An audit has found gaps in data security at the NSW Registry of Births Deaths and Marriages that could lead to identity theft and fraud.
The report by the NSW Auditor General says there are “significant gaps” in the controls against unauthorised access to the register.
It also found a lack of systems to prevent the unauthorised distribution of information from the register, a failure to actively monitor user activity, and insufficient assurances of database security.
Addressing these gaps is necessary to ensure the integrity of information in the register and prevent identity theft, auditor Margaret Crawford says.
She makes nine recommendations including increased monitoring of people with access to the data base and strengthened security controls.
Third party host
Since 1856 the NSW Registry of Births Deaths and Marriages has been responsible for maintaining information about births, deaths and marriages in the state as well as registering adoptions, changes of names, changes of sex and relationships.
The Department of Customer Service has had responsibility for BD&M since machinery of government changes last year but the Department of Communities and Justice (DCJ) continues to manage the registry’s databases as well the LifeLink app which is used to amend and update the register.
DCJ is also responsible for the security of the databases, which are hosted by a third party vendor.
The auditor says BD&M has no direct oversight of the database environment that houses the register, and relies on the DCJ’s management of the host to provide security assurance.
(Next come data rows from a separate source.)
-- ==== Sys2Proof/Tests/Slice0.lean ====
section
/-! SUPPORT. Tests: expected values are written out from the spec's encodings (30_encoding.md) and its vectors
(95_test_vectors.md). A theorem witness_<Name> shows values that meet the hypotheses of Obligations.<Name>. -/

namespace Sys2Proof.Tests

open Sys2Proof Sys2Proof.Machine

set_option Elab.async false

/-! ## Terms and words -/

/-- R91: `LEN` 0, 1 and 2 select the other tokens, so no word decodes to a match with such a length. -/
theorem test_wf_refuses_match_length_0 : (Instr.matchTok 0#8 5#16).wf = false := by decide
theorem test_wf_refuses_match_length_1 : (Instr.matchTok 1#8 5#16).wf = false := by decide
theorem test_wf_refuses_match_length_2 : (Instr.matchTok 2#8 5#16).wf = false := by decide
theorem test_wf_accepts_match_length_3 : (Instr.matchTok 3#8 5#16).wf = true := by decide

/-- R94: the reserved tokens and a distance above 32768 are words, but no legal tokens. -/
theorem test_legal_refuses :
    Instr.rsvLen1.legal = false ∧ Instr.rsvLen2.legal = false ∧ (Instr.matchTok 3#8 32768#16).legal = false ∧
      (Instr.matchTok 2#8 0#16).legal = false ∧ (Instr.matchTok 3#8 32767#16).legal = true := by decide

/-- R92, the encoding xxxxxxxxxxxxxxxx00000000CCCCCCCC. -/
theorem test_decode_lit : decodeToken 0b10101011110011010000000001100001#32 = .lit 0b01100001#8 := by decide

/-- R94(a), the encoding xxxxxxxxxxxxxxxx00000001xxxxxxxx. -/
theorem test_decode_rsvLen1 : decodeToken 0b10000000000000010000000111111111#32 = .rsvLen1 := by decide

/-- R94(a), the encoding xxxxxxxxxxxxxxxx00000010xxxxxxxx. -/
theorem test_decode_rsvLen2 : decodeToken 0b00000000000000000000001000000000#32 = .rsvLen2 := by decide

/-- R93, the encoding OOOOOOOOOOOOOOOOLLLLLLLLxxxxxxxx: V-MATCH `MATCH 110, 384`. -/
theorem test_decode_match : decodeToken 0b00000001011111110110111000000000#32 = .matchTok 110#8 383#16 := by decide

/-- R24, the encoding xxxxxxxxxxxxxxxxxxxxxxxxxxxxxxx1; V-CTRL row 10 for 0x6. -/
theorem test_decode_start :
    (decode (.ctrlWrite 0b10000000000000000000000000000001#32)).toOption = some .start ∧
      (decode (.ctrlWrite 0x6#32)).toOption = none := by decide

/-- The byte order of R65: the word 0x017F6E00 stands in memory as 00 6E 7F 01. -/
theorem test_decode_bytes :
    (decodeBytes [0x00#8, 0x6E#8, 0x7F#8, 0x01#8]).toOption = some (.matchTok 110#8 383#16, []) ∧
      (decodeBytes [0x00#8, 0x6E#8, 0x7F#8]).toOption = none := by decide

/-- R96, R97 and P1: `FILL 'a', 116` is the words 00000061 00007300. -/
theorem test_assemble_p1 :
    ((assemble [.input 116, .bskb 1, .block 116, .fill 0x61#8 116]).toOption.map fun p => (p.tokens, p.desc)) =
      some ([0x00000061#32, 0x00007300#32], [116#32]) := by decide
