-- ==== Sys2Proof/Machine/Operands.lean ====
section
/-!
DEFINITION. The operand registers and what the data commands derive from them: block addresses, regions and the range
and overlap checks (`10_state.md` R18 to R23; `20_memory.md` R48 to R54).
-/

namespace Sys2Proof.Machine

/-! ## Logical positions -/

/-- A logical position below an 8-bit count is an index of the 255-entry files. -/
def posBelow (n : Byte) (i : Fin n.toNat) : Fin 255 := ⟨i.val, by have := n.isLt; have := i.isLt; omega⟩

/-- `BLEN[i]` for a position i below n. -/
def blenAt (s : State) {n : Byte} (i : Fin n.toNat) : Len := s.blen[posBelow n i]

/-- `EMAP[i]` for a position i below n; true is erased. -/
def erasedAt (s : State) {n : Byte} (i : Fin n.toNat) : Bool := s.emap[posBelow n i]

/-! ## Regions -/

/-- A region (start, length) of byte addresses, exact integers (`20_memory.md` R48, R54). -/
structure Region where
  start : Nat
  length : Nat
  deriving DecidableEq, Repr

/-- `len = 0` or `s + len <= MEM_BYTES` (R52). -/
def Region.inRange (memBytes : Nat) (r : Region) : Bool :=
  decide (r.length = 0) || decide (r.start + r.length ≤ memBytes)

/-- R53: both regions non-empty, and each starts before the other ends. -/
def Region.overlaps (r q : Region) : Bool :=
  decide (0 < r.length) && decide (0 < q.length) && decide (r.start < q.start + q.length)
    && decide (q.start < r.start + r.length)

/-- The address a is one of the region's. -/
def Region.contains (r : Region) (a : Nat) : Bool := decide (r.start ≤ a) && decide (a < r.start + r.length)

/-! ## Block layouts -/

/-- `addr_inl(i) = BASE_A + i*L` (R49). -/
def addrInl (s : State) (i : Nat) : Nat := s.baseA.toNat + i * s.len.toNat

/-- `addr_app(i)`: `BASE_A + i*L` in the source region, `BASE_B + (i-K)*L` in the parity region (R50). -/
def addrApp (k : Byte) (s : State) (i : Nat) : Nat :=
  if i < k.toNat then s.baseA.toNat + i * s.len.toNat else s.baseB.toNat + (i - k.toNat) * s.len.toNat

/-- `addr_src(j) = BASE_A + j*L` (R51). -/
def addrSrc (s : State) (j : Nat) : Nat := s.baseA.toNat + j * s.len.toNat

/-- `RA_inl = (BASE_A, N*L)` (R49). -/
def regionInl (d : Descriptor) (s : State) : Region := ⟨s.baseA.toNat, d.n.toNat * s.len.toNat⟩

/-- `RA_app = (BASE_A, K*L)`, and R51's `RS_enc`, the same region (R50, R51). -/
def regionSources (d : Descriptor) (s : State) : Region := ⟨s.baseA.toNat, d.k.toNat * s.len.toNat⟩

/-- `RB_app = (BASE_B, (N-K)*L)` (R50). -/
def regionParity (d : Descriptor) (s : State) : Region :=
  ⟨s.baseB.toNat, (d.n.toNat - d.k.toNat) * s.len.toNat⟩

/-- `RO_enc = (OUT_BASE, L)` (R51). -/
def regionOut (s : State) : Region := ⟨s.outBase.toNat, s.len.toNat⟩

/-! ## One byte of a block from a row of coefficients -/

/-- `XOR over j=0..k-1 of gfmul(row[j], MemRead(addr(j) + b, 1))`: byte b of the block that ENCODE writes
(`43_encoder.md` R140) and of a block a decode reconstructs (`44_decoder.md` R156). -/
def combinedByte (t : Tables) {k : Nat} (row : Fin k → Byte) (m : Memory) (addr : Fin k → Nat) (b : Nat) : Byte :=
  xorSum k fun j => gfmul t (row j) (Memory.read m (addr j + b))

end Sys2Proof.Machine
end

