-- ==== Sys2Proof/Machine/Decoder.lean ====
section
/-!
DEFINITION. The Decoder commands (`44_decoder.md`).
-/

namespace Sys2Proof.Machine

/-! ## Step 1: erasures (R153) -/

/-- E: the erased source positions, ascending. -/
def erasedSources (d : Descriptor) (s : State) : List (Fin d.k.toNat) :=
  (List.finRange d.k.toNat).filter fun j => erasedAt s j

/-- P: the surviving parity positions, ascending. -/
def survivingParity (d : Descriptor) (s : State) : List (Fin d.n.toNat) :=
  (List.finRange d.n.toNat).filter fun p => decide (d.k.toNat ≤ p.val) && !erasedAt s p

/-- `sub(e_t) = p_t`; none for a position that is not erased. -/
def substitute (d : Descriptor) (s : State) (j : Fin d.k.toNat) : Option (Fin d.n.toNat) :=
  ((erasedSources d s).zip (survivingParity d s)).lookup j

/-- `src(j)`: `sub(j)` if j is erased, else j (R154). -/
def sourceOf (d : Descriptor) (s : State) (j : Fin d.k.toNat) : Nat :=
  match substitute d s j with
  | some p => p.val
  | none => j.val

/-! ## Step 2: the decoding matrix (R154) -/

/-- D: row `sub(j)` of `GM` for an erased j, row j of the identity otherwise. -/
def decodingMatrix (d : Descriptor) (s : State) : Mat d.k.toNat d.k.toNat :=
  matrixOf fun j c =>
    match substitute d s j with
    | some p => entry d.gm p c
    | none => entry (identity d.k.toNat) j c

/-! ## Step 4: reconstruction (R156) -/

/-- `reconstruct(E, sub, Inv, addr)`: every read is of `DMEM` as it was before the command (`20_memory.md` R46;
log entry 9). -/
def reconstructedMemory (d : Descriptor) (addr : Nat → Nat) (inv : Mat d.k.toNat d.k.toNat) (s : State) : Memory :=
  (erasedSources d s).foldl
    (fun m (e : Fin d.k.toNat) => Memory.writeBlock m (addr e.val) s.len.toNat
      (combinedByte s.tablesNow (entry inv e) s.dmem fun j => addr (sourceOf d s j)))
    s.dmem

/-! ## The shared algorithm (R152) -/

/-- R157 row 2 negated: `BLEN[i] = L` for every valid position i below N. -/
def validLengthsAgree (d : Descriptor) (s : State) : Bool :=
  decide (∀ i : Fin d.n.toNat, erasedAt s i = false → blenAt s i = s.len)

/-- The two tests of R153: too many erased source positions, or too few surviving parity positions. -/
def unrecoverable (d : Descriptor) (s : State) : Bool :=
  decide (d.n.toNat - d.k.toNat < (erasedSources d s).length)
    || decide ((survivingParity d s).length < (erasedSources d s).length)

/-- Two of the regions overlap (`20_memory.md` R53); never so for one region. -/
def someOverlap (rs : List Region) : Bool := !decide (rs.Pairwise fun r q => r.overlaps q = false)

/-- Steps 2 to 4 of R152, once every check has passed. -/
def reconstructOwn (d : Descriptor) (addr : Nat → Nat) (s : State) : State :=
  if erasedSources d s = [] then done 0x00#8 s
  else
    match matinv s.tablesNow (decodingMatrix d s) with
    | none => raiseSingular s
    | some inv => done 0x00#8 { s with dmem := reconstructedMemory d addr inv s }

/-- `decode(addr, regions)` with its checks in the order of R152 and R157. -/
def decodeOwn (addr : Descriptor → State → Nat → Nat) (regions : Descriptor → State → List Region) (s : State) :
    State :=
  match s.desc with
  | none => raise .noDescriptor s
  | some d =>
    if ¬ validLengthsAgree d s then raise .lengthMismatch s
    else if unrecoverable d s then raise .unrecoverableErasure s
    else if ¬ (regions d s).all (Region.inRange Config.memBytes) then raise .addressRange s
    else if someOverlap (regions d s) then raise .bufferOverlap s
    else reconstructOwn d (addr d s) s

/-- R150: `DECINL`, the parity-inline layout. -/
def execDecinl (s : State) : Answer :=
  .next (prologue (decodeOwn (fun _ s => addrInl s) (fun d s => [regionInl d s])) s)

/-- R151: `DECAPP`, the parity-appended layout. -/
def execDecapp (s : State) : Answer :=
  .next (prologue (decodeOwn (fun d s => addrApp d.k s) (fun d s => [regionSources d s, regionParity d s])) s)

end Sys2Proof.Machine
end

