/-- Settles O36: `src` by rank is the model's pairing of the two ascending lists. -/
theorem decodingMatrixRows : Obligations.DecodingMatrixRows := by
  intro s d hDecodable j
  have hu := unrecoverable_of_decodable hDecodable
  have hSource := sourceOf_eq_source hu j
  refine ⟨hSource, fun hErased => ?erased, fun hValid => ?valid⟩
  case erased =>
    obtain ⟨p, hp, hkp, hSurvives, hRow⟩ := sourceOf_of_erased hu (erasedAt_eq_iff.mp hErased)
    exact ⟨p, by rw [← hSource, hp], hkp, erasedAt_eq_iff.mpr hSurvives, hRow⟩
  case valid =>
    rw [erasedAt_eq_iff] at hValid
    refine ⟨by rw [← hSource, sourceOf_of_valid hValid], fun c => ?_, fun hDesc => ?_⟩
    · rw [entry_decodingMatrix_of_valid hValid, entry_identity]
    · obtain ⟨-, -, hkn, -⟩ := hDesc d hDecodable.1
      exact ⟨Fin.castLE hkn j, rfl, entry_decodingMatrix_eq_gm_of_valid hDesc hDecodable.1 hValid rfl⟩

end Sys2Proof.Proofs
end

section
/-!
PROOF. The invariant (`60_exceptions.md` R177, `20_memory.md` R41): it holds at reset and every step keeps it, with
`FATAL = 0`, because no matrix that a command inverts in a sound state is singular.
-/

namespace Sys2Proof.Proofs
open Sys2Proof.Machine Sys2Proof.Claims Sys2Proof.Laws

/-! ## Reset -/

/-- Settles O54: at reset there are no tables, no descriptor and no listed byte. -/
theorem resetIsHealthy : Obligations.ResetIsHealthy where
  inv := {
    response := ⟨⟨.ok, rfl⟩, fun _ => rfl⟩
    tables := fun _ h => nomatch h
    desc := fun _ h => nomatch h
    memory := wf_nil }
  notFatal := rfl

/-! ## The ends of a command -/

theorem inv_respond {u : State} (hu : u.Inv) {x : Status} {v : Byte} (h : x = .ok ∨ v = 0x00#8) :
    (respond x v u).Inv where
  response := responseOk_respond h u
  tables := hu.tables
  desc := hu.desc
  memory := hu.memory

theorem inv_raise {u : State} (hu : u.Inv) (x : Status) : (raise x u).Inv := inv_respond hu (.inr rfl)

theorem inv_done {u : State} (hu : u.Inv) (v : Byte) : (done v u).Inv := inv_respond hu (.inl rfl)

/-- `FATAL` is no part of the invariant. -/
theorem inv_raiseSingular {u : State} (hu : u.Inv) : (raiseSingular u).Inv :=
  { inv_raise hu .singularMatrix with }

/-! ## The lazy build -/

theorem inv_ensureTables {s : State} (hs : s.Inv) : (ensureTables s).Inv where
  response := hs.response
  tables T hT := by
    rw [ensureTables_tables, tablesNow_of_tablesOk hs.tables] at hT
    exact (Option.some.inj hT).symm
  desc d hd := ⟨rfl, (hs.desc d hd).2⟩
  memory := hs.memory

theorem inv_begun (i : Instr) {s : State} (hs : s.Inv) : (begun i s).Inv := by
  rw [begun_eq_ite]
  split
  · exact inv_ensureTables hs
  · exact hs

/-! ## The effects -/

theorem inv_setDescriptor {s : State} (hs : s.Inv) {n k : Nat} (h : 2 ≤ k ∧ k ≤ n ∧ n ≤ 255) {G : Mat n k}
    (hG : buildGm s.tablesNow Config.elem n k h.2.1 = some G) (hn : n < 2 ^ 8) (hk : k < 2 ^ 8) :
    (setDescriptor hn hk G (ensureTables s)).Inv where
  response := hs.response
  tables := (inv_ensureTables hs).tables
  desc d hd := by
    rw [setDescriptor_desc] at hd
    cases hd
    rw [tablesNow_of_tablesOk hs.tables] at hG
    exact ⟨rfl, h.1, h.2.1, hG⟩
  memory := hs.memory

theorem inv_of_wf {s : State} (hs : s.Inv) {m : Memory} (hm : Memory.wf m = true) :
    ({ s with dmem := m } : State).Inv :=
  ⟨hs.response, hs.tables, hs.desc, hm⟩

theorem wf_encodedMemory {s : State} (hs : s.Inv) {d : Descriptor} (p : Fin d.n.toNat)
    (hRange : (regionOut s).inRange Config.memBytes = true) : Memory.wf (encodedMemory d p s) = true :=
  wf_writeBlock _ _ _ hs.memory (inRange_eq_true.mp hRange)

/-- A source block lies in the region of the first K blocks, wherever that region ends. -/
theorem addrInl_add_len_le {s : State} {e m bound : Nat} (he : e < m)
    (hRange : m * s.len.toNat = 0 ∨ s.baseA.toNat + m * s.len.toNat ≤ bound) :
    s.len.toNat = 0 ∨ addrInl s e + s.len.toNat ≤ bound := by
  have hBlock : (e + 1) * s.len.toNat ≤ m * s.len.toNat := Nat.mul_le_mul_right _ he
  rw [Nat.succ_mul] at hBlock
  rw [addrInl]
  omega

theorem wf_reconstructedMemory {s : State} (hs : s.Inv) {d : Descriptor} {addr : Nat → Nat}
    (inv : Mat d.k.toNat d.k.toNat)
    (hRange : ∀ e < d.k.toNat, s.len.toNat = 0 ∨ addr e + s.len.toNat ≤ Config.memBytes) :
    Memory.wf (reconstructedMemory d addr inv s) = true :=
  wf_foldl_writeBlock _ (fun e : Fin d.k.toNat => addr e.val) _ _ hs.memory fun e _ => hRange e.val e.isLt

theorem inv_decodeEffect {s u : State} (hs : s.Inv) {d : Descriptor} {addr : Nat → Nat} {rs : List Region}
    (h : DecodeEffect d addr rs s u)
    (hRange : s.desc = some d → rs.all (Region.inRange Config.memBytes) = true →
      ∀ e < d.k.toNat, s.len.toNat = 0 ∨ addr e + s.len.toNat ≤ Config.memBytes) : u.Inv := by
  obtain ⟨hd, -, -, hRegions, -, ⟨-, rfl⟩ | ⟨inv, -, rfl⟩⟩ := h
  · exact hs
  · exact inv_of_wf hs (wf_reconstructedMemory hs inv (hRange hd hRegions))

theorem inv_effect {i : Instr} {s u : State} {v : Byte} (hs : s.Inv) (hEffect : Effect i s v u) : u.Inv := by
  cases i with
  | nop | gfadd | gfsub =>
    obtain ⟨-, rfl⟩ := hEffect
    exact hs
  | gfmul | gfdiv | logrd | alogrd =>
    obtain ⟨-, rfl⟩ := hEffect
    exact inv_ensureTables hs
  | create n k =>
    obtain ⟨-, -, hLegal, G, hG, rfl⟩ := hEffect
    exact inv_setDescriptor hs hLegal hG _ _
  | destroy =>
    obtain ⟨-, -, rfl⟩ := hEffect
    exact ⟨hs.response, hs.tables, fun _ h => (nomatch h), hs.memory⟩
  | gmrd row col =>
    obtain ⟨rfl, -⟩ := hEffect
    exact hs
  | setl | setbasea | setbaseb | setout | emclr =>
    obtain ⟨-, rfl⟩ := hEffect
    exact ⟨hs.response, hs.tables, hs.desc, hs.memory⟩
  | setblen | emset | emval =>
    obtain ⟨-, -, rfl⟩ := hEffect
    exact ⟨hs.response, hs.tables, hs.desc, hs.memory⟩
  | encodeBlock p =>
    obtain ⟨-, d, -, hp, -, -, hRange, -, rfl⟩ := hEffect
    exact inv_of_wf hs (wf_encodedMemory hs ⟨p, hp.2⟩ hRange)
  | decinl =>
    obtain ⟨-, d, hDecode⟩ := hEffect
    refine inv_decodeEffect hs hDecode fun hd hRegions e he => ?_
    obtain ⟨-, -, hkn, -⟩ := hs.desc d hd
    exact addrInl_add_len_le (he.trans_le hkn) (by simpa [inRange_eq_true] using hRegions)
  | decapp =>
    obtain ⟨-, d, hDecode⟩ := hEffect
    refine inv_decodeEffect hs hDecode fun hd hRegions e he => ?_
    rw [addrApp_of_lt s he]
    simp only [List.all_cons, Bool.and_eq_true] at hRegions
    exact addrInl_add_len_le he (inRange_eq_true.mp hRegions.1)

/-! ## A singular matrix is unreachable (R177) -/

theorem not_meetsSingular {i : Instr} {s : State} (hs : s.Inv) : ¬ MeetsSingular i s := by
  intro hSingular
  cases i with
  | create n k =>
    obtain ⟨-, hLegal, hNone⟩ := hSingular
    obtain ⟨G, hG⟩ := exists_buildGm hLegal.2.1 hLegal.2.2
    rw [tablesNow_of_tablesOk hs.tables, hG] at hNone
    cases hNone
  | decinl | decapp =>
    obtain ⟨d, hd, hu, hNone⟩ := hSingular
    obtain ⟨X, hX⟩ := exists_matinv_decodingMatrix hs.desc hd hu
    rw [tablesNow_of_tablesOk hs.tables, hX] at hNone
    cases hNone
  | _ => exact hSingular

/-! ## Every command, every word, every step -/

theorem inv_of_exec {i : Instr} {s t : State} (hs : s.Inv) (hExec : exec i s = .next t) : t.Inv := by
  rcases exec_cases hExec with ⟨-, rfl⟩ | ⟨-, ⟨x, -, rfl⟩ | ⟨-, rfl⟩ | ⟨v, u, hEffect, rfl⟩⟩
  · exact inv_raise hs _
  · exact inv_raise (inv_begun i hs) x
  · exact inv_raiseSingular (inv_begun i hs)
  · exact inv_done (inv_effect hs hEffect) v

theorem fatal_of_exec {i : Instr} {s t : State} (hs : s.Inv) (hExec : exec i s = .next t) : t.fatal = s.fatal := by
  rcases exec_cases hExec with ⟨-, rfl⟩ | ⟨-, ⟨x, -, rfl⟩ | ⟨hSingular, rfl⟩ | ⟨v, u, hEffect, rfl⟩⟩
  · rfl
  · exact (writesOwnState_begun i s).fatal
  · exact absurd hSingular (not_meetsSingular hs)
  · exact (writesOwnState_effect hEffect).fatal

theorem inv_of_execute {cw : Word} {s t : State} (hs : s.Inv) (hExecute : execute cw s = .next t) : t.Inv := by
  cases hDecode : decode cw with
  | illegal why =>
    have hResponse := responseOk_of_execute hExecute
    rw [execute_of_illegal_eq_ite s hDecode] at hExecute
    cases hExecute
    exact { hs with response := hResponse }
  | command i => exact inv_of_exec hs (execute_eq_exec hDecode s ▸ hExecute)

theorem fatal_of_execute {cw : Word} {s t : State} (hs : s.Inv) (hExecute : execute cw s = .next t) :
    t.fatal = s.fatal := by
  cases hDecode : decode cw with
  | illegal why =>
    rw [execute_of_illegal_eq_ite s hDecode] at hExecute
    cases hExecute
    rfl
  | command i => exact fatal_of_exec hs (execute_eq_exec hDecode s ▸ hExecute)

/-- The port is no part of the invariant. -/
theorem inv_taken {s : State} (hs : s.Inv) : (taken s).Inv := ⟨hs.response, hs.tables, hs.desc, hs.memory⟩

/-- Settles O53: of the five things a step can do only a command and a host write touch what the invariant speaks of,
beside reset. -/
theorem stepKeepsTheInvariant : Obligations.StepKeepsTheInvariant := by
  intro s t hs hStep
  rcases step_cases hStep with ⟨-, rfl⟩ | ⟨cw, rest, -, hExecute⟩ | ⟨a, v, rest, -, rfl⟩ | ⟨a, rest, -, rfl⟩ |
    ⟨rest, -, rfl⟩
  · exact hs
  · exact inv_of_execute (inv_taken hs) hExecute
  · exact inv_of_wf (inv_taken hs) (wf_write v hs.memory (addr_lt_memBytes a))
  · exact ⟨hs.response, hs.tables, hs.desc, hs.memory⟩
  · exact { resetIsHealthy.inv with memory := hs.memory }

/-- Settles O55: of the five things a step can do only a command can set `FATAL`, and only at a singular matrix. -/
theorem noStepSetsFatal : Obligations.NoStepSetsFatal := by
  intro s t hs hStep
  rcases step_cases hStep with ⟨-, rfl⟩ | ⟨cw, rest, -, hExecute⟩ | ⟨a, v, rest, -, rfl⟩ | ⟨a, rest, -, rfl⟩ |
    ⟨rest, -, rfl⟩
  · exact hs.notFatal
  · exact (fatal_of_execute (inv_taken hs.inv) hExecute).trans hs.notFatal
  · exact hs.notFatal
  · exact hs.notFatal
  · rfl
DCJ has not taken any independent action to guarantee the effectiveness of the vendor’s IT controls, the report says.
Access by third parties
Midwives, hospital staff, funeral directors and marriage celebrants have access to the registry via an online portal, as do Service NSW call centre staff.
“Some Service NSW call centre staff have read-only access to LifeLink and can view any record in the system,” the audit says. “They can also download and print information obtained through the search function in LifeLink. This means that there is the potential for unauthorised access or misuse of records.”
It says there are audit trails of all user activity, but these are not routinely monitored, which creates a risk that unauthorised activity will go undetected, the audit says.
It also says there are insufficient restrictions on the ability of staff to export and distribute information from LifeLink.
“This increases the risk of unauthorised access to, and misuse of LifeLink data and creates the risk that information may be sent to unauthorised third parties.”
It says neither BD&M nor DCJ regularly review users who have access to the register’s databases or monitor user activity.
Labor spokeswoman on Better Public Services Sophie Cotsis says it’s essential to maintain the register’s integrity.
“This register provides the cornerstone for people’s identity, and any gaps in security could be exploited by criminals to perpetrate identity fraud and other crimes,” she said.
“The government must quickly implement all of the Auditor-General’s recommendations to safeguard the integrity of people’s identities.”